Monday, November 01, 2021

Silicon Valley's Conservative Past And Nazi Dystopian Future

jacobin | Unlike Steve Jobs, who embraced the counterculture and sought to infuse the tech industry with some of its values, Thiel has long been hostile to the Left and all its cultural offshoots. Like Noyce before him, he believes that the Left’s influence slows technological progress and sets humanity back.

Thiel has been described as a libertarian because he funded initiatives like the Seasteading Institute for a time and has advocated for deregulation and slashing government spending on welfare and social programs. But he doesn’t just want a smaller state. He wants a particular kind of state, one reminiscent of the early days of Silicon Valley, when the tech industry and pro-capitalist governments collaborated to exercise global hegemony.

Chafkin writes that, especially after 9/11, Thiel was “no longer much of a libertarian, if he’d ever been one in the first place.” He’d originally positioned PayPal as an anti-establishment innovation that would give everyone their own Swiss bank account and “unilaterally strip governments of the power to control their own money supplies.” But he later complied with financial regulations and worked with the FBI to find money launderers — the same people whom he had described as personal Swiss bank account–holders. He benefited handsomely from the collaboration.

As he became a more prominent right-wing political figure by backing Trump, appearing at the 2019 National Conservatism conference, and funding so-called right-wing populist candidates like Josh Hawley and J.D. Vance, his companies also became more closely entwined with the US government. Thiel had invested in SpaceX and cofounded Palantir, two companies that rely heavily on lucrative public contracts, and even went so far as to sue the US government to gain access to them. Palantir, in particular, is a data-mining company that works with both major corporations and the US military and intelligence community.

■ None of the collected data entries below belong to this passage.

-- ==== Sys2Proof/Word.lean ====
section
/-! DEFINITION. The plain word types of the node block (spec/00_scope.md rules R8 and R9): a byte is eight bits, a
byte sequence is a list whose head is the first byte on a wire. -/

namespace Sys2Proof

/-- `u8` of rule R8. -/
abbrev Byte := BitVec 8

/-- `bytes` of rule R9: a finite sequence; the leftmost element is the first byte sent and the first received. -/
abbrev Bytes := List (BitVec 8)

end Sys2Proof
end

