-- ==== Sys2Proof/Machine/State.lean ====
section
/-! DEFINITION. The state of the node block: every element of spec/10_state.md rules R24 to R45, the four output logs
(rule R53), the configuration (constant after reset, spec/00_scope.md rule R6), and the model's own fields: the operations
offered, the environment's pending answers and the value last returned. INVENTORY.md, '## State', lists them all. -/

namespace Sys2Proof.Machine

open Sys2Proof

/-! ### The parts -/

/-- One streaming context of the CODEC: the encoder registers of rule R25 and the decoder registers of rule R27. -/
structure Codec where
  encD : Byte
  encRun : Bytes
  encOpen : Bool
  decD : Byte
  decCode : Byte
  decBlock : Byte
  decStop : Bool
  deriving DecidableEq, Repr

/-- The phase of the envelope reader (rule R32). -/
inductive RxPhase where
  | scan
  | pid
  | type
  | len
  | payload
  | ck0
  | ck1
  | ready
  deriving DecidableEq, Repr

/-- The runtime state of one device: five opaque bytes (rule R37). -/
structure Device where
  controlStatus : Byte
  lineStatus : Byte
  extraLineStatus : Byte
  toggledLineStatus : Byte
  toggledExtraLineStatus : Byte
  deriving DecidableEq, Repr

/-- The ten gesture states (rule R40). -/
inductive GestureState where
  | idle
  | debounce
  | pressed
  | clickUp
  | clickIdle
  | singleClick
  | doubleClickDebounce
  | doubleClick
  | longClick
  | otherUp
  deriving DecidableEq, Repr

/-- One button instance (rule R40). -/
structure Button where
  state : GestureState
  lastTransitionTime : BitVec 64
  fresh : Bool
  deriving DecidableEq, Repr

/-- The four light states (rule R45). -/
inductive LightState where
  | off
  | on
  | blink
  | blinkCount
  deriving DecidableEq, Repr

/-- One light instance (rule R45). -/
structure Light where
  state : LightState
  stateChanged : Bool
  lastTime : BitVec 64
  blinkPeriod : BitVec 64
  blinkTargetCount : BitVec 32
  blinkToggleCount : BitVec 32
  blinkValue : Bool
  out : Bool
  deriving DecidableEq, Repr

/-! ### The logs (rule R53) -/

/-- An entry of the `TX` log: bytes written to the transport, or a flush marker (rules R53 and R73). -/
inductive TxEvent where
  | write (bytes : Bytes)
  | flush
  deriving DecidableEq, Repr

/-- An entry of the `BUSTX` log: a message passed to the bus `send`. -/
structure BusMessage where
  id : BitVec 32
  payload : Bytes
  deriving DecidableEq, Repr

/-- An entry of the `ROUTE` log: a received message with its device and channel, if any, and whether it updated the
device record (rule R205). -/
structure RouteEvent where
  id : BitVec 32
  payload : Bytes
  target : Option (Nat × Channel)
  updated : Bool
  deriving DecidableEq, Repr

/-- An entry of the `CB` log: a callback called, its arguments and the answer taken (rules R174, R178 and R293). -/
inductive CbEvent where
  | getStatus (answer : Bytes)
  | command (idx : Byte) (params : Bytes) (answer : Byte)
  deriving DecidableEq, Repr

/-- What an operation returns to its invoker (rule R12). -/
inductive Ret where
  | none
  | bytes (bs : Bytes)
  | nat (n : Nat)
  | u16 (v : BitVec 16)
  | u32 (v : BitVec 32)
  | pair (a b : Byte)
  | bool (b : Bool)
  | ckstat (cksum : BitVec 16) (ok : Bool) (dropped : BitVec 32) (phase : RxPhase)
  | device (d : Device)
  | gesture (state : GestureState) (fresh : Bool)
  | busAnswer (a : BusAnswer)
  | err (code : Byte)
  deriving DecidableEq, Repr

/-! ### The machine -/

/-- The state of the block and of its boundary. -/
structure State where
  /-- The parameters of rule R6: constant after reset, written by nothing (log entry 1). -/
  cfg : Config
  /-- MODEL's own: the operations the environment offers next, in order (log entry 1). -/
  offers : List Offer
  /-- Codec context `H`, of the `HOST` port (rule R24). -/
  ctxH : Codec
  /-- Codec context `L`, of the link receiver (rules R24 and R162). -/
  ctxL : Codec
  ckSum1 : Byte
  ckSum2 : Byte
  rxPhase : RxPhase
  rxPid : Byte
  rxType : Byte
  rxLen : Byte
  rxPayload : Bytes
  rxCk0 : Byte
  rxCk1 : Byte
  pktCksum : BitVec 16
  pktCksumOk : Bool
  pktDropped : BitVec 32
  /-- `DEV[k]` for `0 <= k < NUM_DEVICES`. -/
  dev : List Device
  /-- `BTN[i]` for `0 <= i < NUM_BUTTONS`. -/
  btn : List Button
  /-- `LIGHT[j]` for `0 <= j < NUM_LIGHTS`. -/
  light : List Light
  tx : List TxEvent
  busTx : List BusMessage
  route : List RouteEvent
  cb : List CbEvent
  /-- MODEL's own: what the last operation returned to its invoker (log entry 1). -/
  ret : Ret
  /-- MODEL's own: bytes the callback agent will answer next (log entry 5). -/
  cbAnswers : Bytes
  /-- MODEL's own: answers the bus will give next (log entry 5). -/
  busAnswers : List BusAnswer
  /-- MODEL's own: how many draws were made; the argument of the free values (log entry 5). -/
  drawCount : Nat
  deriving DecidableEq, Repr

/-- Why the machine stops with a fault: never. "No operation of the block traps, aborts, halts the block" (rule R280), and
spec/93_implementation_defined.md gives no case the treatment `fault`; so there is no reason, and no constructor. -/
inductive Fault where
  deriving DecidableEq, Repr

/-- Why the model gives an invocation no meaning: its operands break a precondition the spec states, or the operation is
not enabled (rules R12 and R98). Every one is safe: the block has no behaviour there that a claim could miss, but for what
the constructor's log entry says. -/
inductive Refusal where
  /-- An instruction without a meaning; raised by no arm of `exec`. Safe. -/
  | notModelled (mnemonic : String)
  /-- Raised by `step`: the configuration breaks rule R7 (case I21) or a range of rule R6 (log entry 20). Safe. -/
  | badConfiguration
  /-- Raised by `step`: the offered word is of no row, as an unassigned `opsel` (rule R98, case I33). Safe. -/
  | notAnOperation
  /-- Raised by ENC, DEC, CKSUM, CHECKBYTES and VERIFY: an operand or ENC's output passes `MAX_BUF` (rule R61, I1). Safe. -/
  | bufferTooLong
  /-- Raised by RX.BYTE, START, RX.FRAME_END and LINK.RXBYTE in the link mode that has not got them (I19). Safe. -/
  | wrongLinkMode
  /-- Raised by a transport operation (I18), TX.SERIALIZE and PKT.CKSTAT (rule R32, log entry 23) while `rx_phase = Ready`,
  and by PKT.DISPATCH and the response codes in every other phase (rule R170): the operation is not enabled. Safe. -/
  | notEnabled
  /-- Raised by a response code that is not the one the dispatcher answers the held packet with (log entry 3). Safe. -/
  | otherAnswer
  /-- Raised by TX.SERIALIZE over 253 payload bytes (rule R183, I20) and by an envelope over 255 (rule R82). Safe. -/
  | payloadTooLong
  /-- Raised by BUS.RECV and the channel rows: the payload passes `BUS_MAX_PAYLOAD` (rule R202, I24). Safe. -/
  | busPayloadTooLong
  /-- Raised by BUS.CHANID with `ch > 3` (rule R209, I26). Safe. -/
  | noSuchChannel
  /-- Raised by the channel rows: no device `k`, so no message on its channels (rule R203). Safe. -/
  | noSuchDevice
  /-- Raised by the BTN operations: instance out of range (rule R220, I29). Safe. -/
  | noSuchButton
  /-- Raised by the LIGHT operations: instance out of range (rule R250, I29). Safe. -/
  | noSuchLight
  /-- Raised by LIGHT.BLINK, LIGHT.BLINK_TOGGLE and LIGHT.BLINK_COUNT: a negative period (rule R260, I31). Safe. -/
  | negativePeriod
  deriving DecidableEq, Repr

/-- The outcome of an operation. -/
abbrev Result := Host.Outcome State Fault Refusal

/-! ### Reset (rules R300 and R301; every value is the spec's own decision) -/

/-- A codec context after reset: as `STUFF.BEGIN 0x00` and `UNSTUFF.BEGIN d` leave it (rules R25, R27 and R162). -/
def Codec.reset (d : Byte) : Codec where
  encD := 0x00
  encRun := []
  encOpen := true
  decD := d
  decCode := 0xFF
  decBlock := 0
  decStop := false

/-- A device record after reset (rule R37). -/
def Device.reset : Device := ⟨0, 0, 0, 0, 0⟩

/-- A button after reset (rule R40). -/
def Button.reset : Button := ⟨.idle, 0, false⟩

/-- A light after reset (rule R45). -/
def Light.reset : Light := ⟨.off, false, 0, 0, 0, 0, false, false⟩

/-- The block right after reset under configuration `c` (rule R301). -/
def State.resetWith (c : Config) : State where
  cfg := c
  offers := []
  ctxH := Codec.reset 0x00
  ctxL := Codec.reset c.linkDelim
  ckSum1 := 0
  ckSum2 := 0
  rxPhase := .scan
  rxPid := 0
  rxType := 0
  rxLen := 0
  rxPayload := []
  rxCk0 := 0
  rxCk1 := 0
  pktCksum := 0x0000
  pktCksumOk := true
  pktDropped := 0
  dev := List.replicate c.numDevices Device.reset
  btn := List.replicate c.numButtons Button.reset
  light := List.replicate c.numLights Light.reset
  tx := []
  busTx := []
  route := []
  cb := []
  ret := .none
  cbAnswers := []
  busAnswers := []
  drawCount := 0

/-- The machine right after reset, with the configuration of log entry 2. -/
def State.reset : State := State.resetWith Config.default

end Sys2Proof.Machine
end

In 2019, Thiel took to the pages of the New York Times to argue for tech companies to work more closely with the US military. He criticized decades of US policy toward China and called out Google for opening an AI lab in China as it canceled an AI contract with the Pentagon — effectively accusing it of helping the enemy. In seeking to stoke a Cold War nationalism centered around opposition to China, Chafkin explains, Thiel wants “to bring the military-industrial complex back to Silicon Valley, with his own companies at its very center.”

And he’s not the only tech executive who feels this way — just the first to come out and say it, paving the way for the others. In February 2020 Eric Schmidt, whom Thiel once called “Google’s minister of propaganda,” wrote his own Times op-ed calling for the United States to take China’s technological threat more seriously. “For the American model to win,” he wrote, “the American government must lead.” A few months later, Zuckerberg positioned Facebook in opposition to China in front of US lawmakers, while other companies, including Amazon and Microsoft, have continued to fight for major contracts with the US military.

Regardless of whether they identify as liberal or conservative, the tech industry’s leaders are embracing the military-industrial complex. Thiel is not an outlier; he’s just a few paces ahead.